**HOW TO COMPLETE THIS TASK:** Nothing but the records beneath, reproduced exactly, should appear in the answer.

[[ SUPPLIED RECORDS open ]]

/-- The next sequence number for a destination (R438). -/
def Fabric.seqFor (f : Fabric) (peer : Nat) : BitVec 32 :=
  match f.seqOut.find? (fun p => p.1 == peer) with
  | some p => p.2
  | none => 0

/-- Send a request to a peer (R438): it takes the next sequence number of the ordered pair of parts and waits for its
answer. -/
def State.sendReq (s : State) (peer : BitVec 12) (r : FabReq) (o : FabOwner) : State :=
  let f := s.fabric
  let n := f.seqFor peer.toNat
  let r' := { r with seq := n }
  let plane := f.plane
  { s with fabric := { f with
      seqOut := (peer.toNat, n + 1) :: f.seqOut.filter (fun p => p.1 != peer.toNat),
      outs := f.outs ++ [{ id := f.nextId, peer := peer, seq := n, req := r', owner := o, sent := s.time, tries := 0,
                           plane := plane }],
      nextId := f.nextId + 1, sent := f.sent ++ [.request r' peer plane] } }

/-- Send the requests of an outstanding access to its peers, in ascending order of peer and line. -/
def State.sendPend (s : State) (core : Nat) (p : Pending) : State :=
  let s1 := (peerLines (p.accs.filter (fun a => !a.arrived))).foldl (fun s x =>
    let (r, lanes) := p.request s.fabric.dev x.1 x.2
    s.sendReq (BitVec.ofNat 12 x.1) r (.access core p.id lanes)) s
  s1.setAccs core p.id (fun a => match a.place with
    | .fabric _ _ => { a with arrived := true }
    | _ => a)

/-- The unanswered requests to a peer. -/
def Fabric.unanswered (f : Fabric) (peer : BitVec 12) : Nat := (f.outs.filter (fun o => o.peer == peer)).length

end Sys2Proof.Machine
end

[[ SUPPLIED RECORDS closed ]]

**EXERCISE RESULT:**
/-- The next sequence number for a destination (R438). -/
def Fabric.seqFor (f : Fabric) (peer : Nat) : BitVec 32 :=
  match f.seqOut.find? (fun p => p.1 == peer) with
  | some p => p.2
  | none => 0

/-- Send a request to a peer (R438): it takes the next sequence number of the ordered pair of parts and waits for its
answer. -/
def State.sendReq (s : State) (peer : BitVec 12) (r : FabReq) (o : FabOwner) : State :=
  let f := s.fabric
  let n := f.seqFor peer.toNat
  let r' := { r with seq := n }
  let plane := f.plane
  { s with fabric := { f with
      seqOut := (peer.toNat, n + 1) :: f.seqOut.filter (fun p => p.1 != peer.toNat),
      outs := f.outs ++ [{ id := f.nextId, peer := peer, seq := n, req := r', owner := o, sent := s.time, tries := 0,
                           plane := plane }],
      nextId := f.nextId + 1, sent := f.sent ++ [.request r' peer plane] } }

/-- Send the requests of an outstanding access to its peers, in ascending order of peer and line. -/
def State.sendPend (s : State) (core : Nat) (p : Pending) : State :=
  let s1 := (peerLines (p.accs.filter (fun a => !a.arrived))).foldl (fun s x =>
    let (r, lanes) := p.request s.fabric.dev x.1 x.2
    s.sendReq (BitVec.ofNat 12 x.1) r (.access core p.id lanes)) s
  s1.setAccs core p.id (fun a => match a.place with
    | .fabric _ _ => { a with arrived := true }
    | _ => a)

/-- The unanswered requests to a peer. -/
def Fabric.unanswered (f : Fabric) (peer : BitVec 12) : Nat := (f.outs.filter (fun o => o.peer == peer)).length

end Sys2Proof.Machine
end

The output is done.